*Task instructions*. Beginning at the line containing "rw [Nat.div_lt_iff_lt_mul hpos, ←" in the material below and ending at the line containing "obtain ⟨h3, -⟩ := log2FixExact_spec h1 h2", return each line exactly and add nothing.

*Data provided*.
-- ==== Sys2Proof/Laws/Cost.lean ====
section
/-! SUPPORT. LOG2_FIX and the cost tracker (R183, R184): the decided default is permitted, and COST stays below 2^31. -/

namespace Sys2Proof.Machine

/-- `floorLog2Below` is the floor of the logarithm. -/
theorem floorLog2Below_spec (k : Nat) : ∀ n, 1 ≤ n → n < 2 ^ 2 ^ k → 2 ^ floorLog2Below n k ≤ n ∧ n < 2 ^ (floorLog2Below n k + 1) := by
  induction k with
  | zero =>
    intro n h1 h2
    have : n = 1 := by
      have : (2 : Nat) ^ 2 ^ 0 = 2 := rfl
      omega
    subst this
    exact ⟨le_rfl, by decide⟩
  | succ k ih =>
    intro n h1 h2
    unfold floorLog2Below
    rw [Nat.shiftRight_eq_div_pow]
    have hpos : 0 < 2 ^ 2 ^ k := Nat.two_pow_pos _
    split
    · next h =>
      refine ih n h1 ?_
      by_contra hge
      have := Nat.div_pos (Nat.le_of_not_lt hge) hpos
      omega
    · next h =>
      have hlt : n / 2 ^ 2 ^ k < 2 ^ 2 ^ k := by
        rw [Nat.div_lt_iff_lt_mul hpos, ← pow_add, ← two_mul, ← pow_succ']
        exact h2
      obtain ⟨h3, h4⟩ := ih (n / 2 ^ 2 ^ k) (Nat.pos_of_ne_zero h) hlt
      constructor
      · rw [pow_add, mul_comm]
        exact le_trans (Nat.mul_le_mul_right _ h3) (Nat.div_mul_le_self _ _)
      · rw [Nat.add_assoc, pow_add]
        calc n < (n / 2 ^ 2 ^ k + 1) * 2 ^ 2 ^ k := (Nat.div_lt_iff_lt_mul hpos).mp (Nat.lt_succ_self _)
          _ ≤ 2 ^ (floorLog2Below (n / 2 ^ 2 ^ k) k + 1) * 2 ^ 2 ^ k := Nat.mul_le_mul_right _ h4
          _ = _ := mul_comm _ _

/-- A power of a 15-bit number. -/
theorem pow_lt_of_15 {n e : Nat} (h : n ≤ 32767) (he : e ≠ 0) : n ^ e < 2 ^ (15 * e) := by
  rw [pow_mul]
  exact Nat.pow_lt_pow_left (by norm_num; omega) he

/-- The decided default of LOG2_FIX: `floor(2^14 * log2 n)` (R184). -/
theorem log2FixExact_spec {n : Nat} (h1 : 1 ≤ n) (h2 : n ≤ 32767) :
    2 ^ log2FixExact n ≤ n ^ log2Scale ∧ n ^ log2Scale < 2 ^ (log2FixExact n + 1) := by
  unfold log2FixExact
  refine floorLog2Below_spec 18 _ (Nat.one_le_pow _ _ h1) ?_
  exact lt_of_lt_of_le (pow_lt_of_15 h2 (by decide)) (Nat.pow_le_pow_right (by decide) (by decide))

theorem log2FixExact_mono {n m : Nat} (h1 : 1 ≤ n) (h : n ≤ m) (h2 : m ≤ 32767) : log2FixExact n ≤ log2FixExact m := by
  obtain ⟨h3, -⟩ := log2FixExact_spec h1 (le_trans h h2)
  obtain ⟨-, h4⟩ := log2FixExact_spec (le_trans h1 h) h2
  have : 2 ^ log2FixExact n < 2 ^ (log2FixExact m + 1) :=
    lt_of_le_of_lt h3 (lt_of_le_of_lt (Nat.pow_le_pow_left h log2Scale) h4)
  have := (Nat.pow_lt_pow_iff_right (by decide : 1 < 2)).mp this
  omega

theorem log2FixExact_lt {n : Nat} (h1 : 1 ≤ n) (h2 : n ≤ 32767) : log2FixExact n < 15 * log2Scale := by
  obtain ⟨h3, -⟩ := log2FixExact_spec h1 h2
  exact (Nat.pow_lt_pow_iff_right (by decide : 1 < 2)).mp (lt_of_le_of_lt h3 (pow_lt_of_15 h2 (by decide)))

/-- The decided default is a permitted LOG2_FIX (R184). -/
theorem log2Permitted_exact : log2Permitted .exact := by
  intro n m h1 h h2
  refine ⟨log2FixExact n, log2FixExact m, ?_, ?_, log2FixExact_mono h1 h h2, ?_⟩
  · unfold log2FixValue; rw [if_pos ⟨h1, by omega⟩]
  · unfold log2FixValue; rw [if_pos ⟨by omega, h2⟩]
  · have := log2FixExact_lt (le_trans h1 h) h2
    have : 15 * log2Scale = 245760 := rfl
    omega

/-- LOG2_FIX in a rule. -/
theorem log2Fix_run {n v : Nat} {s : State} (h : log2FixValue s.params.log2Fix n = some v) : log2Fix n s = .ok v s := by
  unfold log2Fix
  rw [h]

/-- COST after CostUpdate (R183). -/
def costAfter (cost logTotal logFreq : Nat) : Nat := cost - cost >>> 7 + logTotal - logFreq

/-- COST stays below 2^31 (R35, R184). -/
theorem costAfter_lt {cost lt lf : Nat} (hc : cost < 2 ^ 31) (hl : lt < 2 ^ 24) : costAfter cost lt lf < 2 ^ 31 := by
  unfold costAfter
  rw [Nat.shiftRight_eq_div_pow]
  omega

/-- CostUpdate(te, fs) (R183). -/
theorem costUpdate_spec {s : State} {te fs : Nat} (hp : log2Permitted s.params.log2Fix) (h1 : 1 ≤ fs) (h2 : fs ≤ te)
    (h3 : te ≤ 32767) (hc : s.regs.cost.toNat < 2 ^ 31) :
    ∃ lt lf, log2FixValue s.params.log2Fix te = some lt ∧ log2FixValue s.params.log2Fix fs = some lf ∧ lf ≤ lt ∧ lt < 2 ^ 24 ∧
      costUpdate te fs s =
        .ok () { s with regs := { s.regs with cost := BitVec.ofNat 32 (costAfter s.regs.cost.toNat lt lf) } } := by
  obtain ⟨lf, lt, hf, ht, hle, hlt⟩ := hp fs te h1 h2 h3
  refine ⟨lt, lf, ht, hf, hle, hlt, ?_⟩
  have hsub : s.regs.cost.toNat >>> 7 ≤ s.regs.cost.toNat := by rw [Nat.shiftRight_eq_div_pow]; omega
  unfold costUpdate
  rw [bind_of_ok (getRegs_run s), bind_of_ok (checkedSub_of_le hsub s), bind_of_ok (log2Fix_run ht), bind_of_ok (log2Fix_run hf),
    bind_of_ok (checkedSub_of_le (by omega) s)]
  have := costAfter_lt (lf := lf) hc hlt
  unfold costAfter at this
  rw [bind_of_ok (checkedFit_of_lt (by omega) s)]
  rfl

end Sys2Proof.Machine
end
...
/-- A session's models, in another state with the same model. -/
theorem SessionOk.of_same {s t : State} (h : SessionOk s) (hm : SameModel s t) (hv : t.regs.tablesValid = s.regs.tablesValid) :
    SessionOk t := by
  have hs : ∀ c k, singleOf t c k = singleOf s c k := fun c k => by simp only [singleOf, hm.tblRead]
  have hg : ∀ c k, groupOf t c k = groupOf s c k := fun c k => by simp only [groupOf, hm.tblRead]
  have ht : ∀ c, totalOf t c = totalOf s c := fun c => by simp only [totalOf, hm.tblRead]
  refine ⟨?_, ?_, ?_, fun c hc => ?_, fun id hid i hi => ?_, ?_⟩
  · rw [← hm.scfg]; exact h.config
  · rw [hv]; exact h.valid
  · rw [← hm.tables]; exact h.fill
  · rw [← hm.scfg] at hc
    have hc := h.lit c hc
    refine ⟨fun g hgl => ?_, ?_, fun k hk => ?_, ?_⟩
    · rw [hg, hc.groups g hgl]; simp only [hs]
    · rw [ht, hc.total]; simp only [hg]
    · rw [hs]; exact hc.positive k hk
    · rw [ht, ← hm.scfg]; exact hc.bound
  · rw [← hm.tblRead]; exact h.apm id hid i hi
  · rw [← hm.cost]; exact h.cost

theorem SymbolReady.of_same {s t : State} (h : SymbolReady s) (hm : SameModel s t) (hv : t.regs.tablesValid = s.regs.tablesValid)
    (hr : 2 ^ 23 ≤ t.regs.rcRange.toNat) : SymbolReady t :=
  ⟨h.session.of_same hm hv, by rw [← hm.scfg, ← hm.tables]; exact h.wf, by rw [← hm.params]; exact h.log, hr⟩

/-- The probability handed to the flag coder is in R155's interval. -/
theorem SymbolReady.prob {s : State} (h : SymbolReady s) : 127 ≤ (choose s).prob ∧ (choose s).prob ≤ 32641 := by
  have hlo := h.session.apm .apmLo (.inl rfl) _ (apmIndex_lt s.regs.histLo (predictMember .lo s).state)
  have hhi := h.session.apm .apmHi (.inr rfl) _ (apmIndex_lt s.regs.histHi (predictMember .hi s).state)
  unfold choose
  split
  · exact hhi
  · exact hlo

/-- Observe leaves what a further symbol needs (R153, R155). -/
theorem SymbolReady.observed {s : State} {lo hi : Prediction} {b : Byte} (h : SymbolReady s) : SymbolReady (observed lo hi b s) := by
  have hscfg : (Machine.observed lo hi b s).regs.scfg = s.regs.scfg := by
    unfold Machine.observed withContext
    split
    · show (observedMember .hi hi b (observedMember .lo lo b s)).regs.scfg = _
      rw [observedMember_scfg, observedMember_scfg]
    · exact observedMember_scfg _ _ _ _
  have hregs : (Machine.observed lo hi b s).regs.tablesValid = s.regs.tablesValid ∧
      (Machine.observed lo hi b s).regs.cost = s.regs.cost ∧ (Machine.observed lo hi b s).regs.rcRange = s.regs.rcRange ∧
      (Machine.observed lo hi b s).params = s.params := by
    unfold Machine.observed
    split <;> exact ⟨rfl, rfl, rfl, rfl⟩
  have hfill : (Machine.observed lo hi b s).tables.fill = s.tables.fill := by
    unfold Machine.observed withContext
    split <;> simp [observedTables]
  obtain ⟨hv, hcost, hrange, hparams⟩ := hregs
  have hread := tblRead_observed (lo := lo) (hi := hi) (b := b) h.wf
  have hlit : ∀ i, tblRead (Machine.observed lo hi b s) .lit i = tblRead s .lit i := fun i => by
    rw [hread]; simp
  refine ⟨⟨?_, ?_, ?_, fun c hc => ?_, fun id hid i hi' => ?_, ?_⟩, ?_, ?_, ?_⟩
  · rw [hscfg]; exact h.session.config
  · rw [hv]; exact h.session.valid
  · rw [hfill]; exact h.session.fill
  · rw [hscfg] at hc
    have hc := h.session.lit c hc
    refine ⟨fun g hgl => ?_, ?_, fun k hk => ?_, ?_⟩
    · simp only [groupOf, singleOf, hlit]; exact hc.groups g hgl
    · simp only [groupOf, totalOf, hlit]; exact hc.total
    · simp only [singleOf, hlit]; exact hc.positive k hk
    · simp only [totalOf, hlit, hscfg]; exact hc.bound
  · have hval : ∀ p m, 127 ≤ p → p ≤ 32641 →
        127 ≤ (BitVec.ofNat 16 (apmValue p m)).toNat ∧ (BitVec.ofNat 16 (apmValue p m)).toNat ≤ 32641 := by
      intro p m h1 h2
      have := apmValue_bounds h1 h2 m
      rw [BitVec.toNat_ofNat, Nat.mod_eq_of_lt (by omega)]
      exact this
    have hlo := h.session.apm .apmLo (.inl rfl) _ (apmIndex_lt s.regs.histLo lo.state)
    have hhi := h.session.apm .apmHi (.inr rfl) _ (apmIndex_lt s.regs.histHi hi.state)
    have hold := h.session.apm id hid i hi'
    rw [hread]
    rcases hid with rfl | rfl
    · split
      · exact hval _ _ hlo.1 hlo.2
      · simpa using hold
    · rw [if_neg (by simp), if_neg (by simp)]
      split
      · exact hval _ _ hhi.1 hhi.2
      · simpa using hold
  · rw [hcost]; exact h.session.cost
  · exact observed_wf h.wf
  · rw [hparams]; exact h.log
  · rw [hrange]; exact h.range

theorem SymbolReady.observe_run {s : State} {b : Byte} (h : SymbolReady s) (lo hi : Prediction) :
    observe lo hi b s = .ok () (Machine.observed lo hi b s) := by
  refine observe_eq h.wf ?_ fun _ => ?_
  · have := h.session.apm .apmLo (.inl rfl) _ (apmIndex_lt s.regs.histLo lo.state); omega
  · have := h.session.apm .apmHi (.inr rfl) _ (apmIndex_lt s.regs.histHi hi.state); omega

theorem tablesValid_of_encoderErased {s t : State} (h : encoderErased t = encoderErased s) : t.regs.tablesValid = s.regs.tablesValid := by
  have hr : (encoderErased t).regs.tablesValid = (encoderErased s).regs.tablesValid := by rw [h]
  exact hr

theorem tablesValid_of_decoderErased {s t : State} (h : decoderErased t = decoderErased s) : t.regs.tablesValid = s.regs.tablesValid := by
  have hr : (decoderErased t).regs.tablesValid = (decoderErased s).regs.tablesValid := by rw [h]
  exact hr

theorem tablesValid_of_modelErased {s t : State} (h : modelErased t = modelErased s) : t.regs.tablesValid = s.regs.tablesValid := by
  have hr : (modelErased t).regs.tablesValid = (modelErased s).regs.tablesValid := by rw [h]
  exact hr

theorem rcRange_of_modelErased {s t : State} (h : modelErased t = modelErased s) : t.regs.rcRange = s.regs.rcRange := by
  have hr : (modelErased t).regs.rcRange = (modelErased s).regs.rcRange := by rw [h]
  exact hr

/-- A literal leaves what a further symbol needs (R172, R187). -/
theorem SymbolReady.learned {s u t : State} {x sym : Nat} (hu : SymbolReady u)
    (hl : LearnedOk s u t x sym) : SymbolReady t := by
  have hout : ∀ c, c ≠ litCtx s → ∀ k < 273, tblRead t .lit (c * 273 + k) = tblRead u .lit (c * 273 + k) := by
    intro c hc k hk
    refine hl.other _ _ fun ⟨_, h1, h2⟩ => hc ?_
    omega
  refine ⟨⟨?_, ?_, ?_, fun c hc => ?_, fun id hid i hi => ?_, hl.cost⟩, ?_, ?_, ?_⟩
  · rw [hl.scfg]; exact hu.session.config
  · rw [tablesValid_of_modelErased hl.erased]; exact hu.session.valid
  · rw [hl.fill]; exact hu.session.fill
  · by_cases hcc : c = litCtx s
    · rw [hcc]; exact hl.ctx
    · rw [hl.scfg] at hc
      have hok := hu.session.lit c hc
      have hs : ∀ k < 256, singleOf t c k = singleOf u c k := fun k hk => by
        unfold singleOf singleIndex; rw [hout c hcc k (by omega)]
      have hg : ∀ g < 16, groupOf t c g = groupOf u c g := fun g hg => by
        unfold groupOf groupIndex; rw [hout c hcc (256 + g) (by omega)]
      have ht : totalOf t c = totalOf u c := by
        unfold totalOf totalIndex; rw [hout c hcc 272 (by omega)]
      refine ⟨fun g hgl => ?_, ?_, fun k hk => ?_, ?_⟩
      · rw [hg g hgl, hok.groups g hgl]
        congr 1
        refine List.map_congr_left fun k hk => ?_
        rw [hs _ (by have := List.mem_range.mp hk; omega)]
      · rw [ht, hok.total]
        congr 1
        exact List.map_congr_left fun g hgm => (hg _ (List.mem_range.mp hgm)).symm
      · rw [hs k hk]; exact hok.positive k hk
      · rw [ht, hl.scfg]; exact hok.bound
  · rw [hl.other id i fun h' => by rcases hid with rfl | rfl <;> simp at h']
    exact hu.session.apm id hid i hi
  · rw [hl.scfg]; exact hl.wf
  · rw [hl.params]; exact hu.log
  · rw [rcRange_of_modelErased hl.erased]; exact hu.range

*Solution to the exercise*.
        rw [Nat.div_lt_iff_lt_mul hpos, ← pow_add, ← two_mul, ← pow_succ']
        exact h2
      obtain ⟨h3, h4⟩ := ih (n / 2 ^ 2 ^ k) (Nat.pos_of_ne_zero h) hlt
      constructor
      · rw [pow_add, mul_comm]
        exact le_trans (Nat.mul_le_mul_right _ h3) (Nat.div_mul_le_self _ _)
      · rw [Nat.add_assoc, pow_add]
        calc n < (n / 2 ^ 2 ^ k + 1) * 2 ^ 2 ^ k := (Nat.div_lt_iff_lt_mul hpos).mp (Nat.lt_succ_self _)
          _ ≤ 2 ^ (floorLog2Below (n / 2 ^ 2 ^ k) k + 1) * 2 ^ 2 ^ k := Nat.mul_le_mul_right _ h4
          _ = _ := mul_comm _ _

/-- A power of a 15-bit number. -/
theorem pow_lt_of_15 {n e : Nat} (h : n ≤ 32767) (he : e ≠ 0) : n ^ e < 2 ^ (15 * e) := by
  rw [pow_mul]
  exact Nat.pow_lt_pow_left (by norm_num; omega) he

/-- The decided default of LOG2_FIX: `floor(2^14 * log2 n)` (R184). -/
theorem log2FixExact_spec {n : Nat} (h1 : 1 ≤ n) (h2 : n ≤ 32767) :
    2 ^ log2FixExact n ≤ n ^ log2Scale ∧ n ^ log2Scale < 2 ^ (log2FixExact n + 1) := by
  unfold log2FixExact
  refine floorLog2Below_spec 18 _ (Nat.one_le_pow _ _ h1) ?_
  exact lt_of_lt_of_le (pow_lt_of_15 h2 (by decide)) (Nat.pow_le_pow_right (by decide) (by decide))

theorem log2FixExact_mono {n m : Nat} (h1 : 1 ≤ n) (h : n ≤ m) (h2 : m ≤ 32767) : log2FixExact n ≤ log2FixExact m := by
  obtain ⟨h3, -⟩ := log2FixExact_spec h1 (le_trans h h2)
  obtain ⟨-, h4⟩ := log2FixExact_spec (le_trans h1 h) h2
  have : 2 ^ log2FixExact n < 2 ^ (log2FixExact m + 1) :=
    lt_of_le_of_lt h3 (lt_of_le_of_lt (Nat.pow_le_pow_left h log2Scale) h4)
  have := (Nat.pow_lt_pow_iff_right (by decide : 1 < 2)).mp this
  omega

theorem log2FixExact_lt {n : Nat} (h1 : 1 ≤ n) (h2 : n ≤ 32767) : log2FixExact n < 15 * log2Scale := by
  obtain ⟨h3, -⟩ := log2FixExact_spec h1 h2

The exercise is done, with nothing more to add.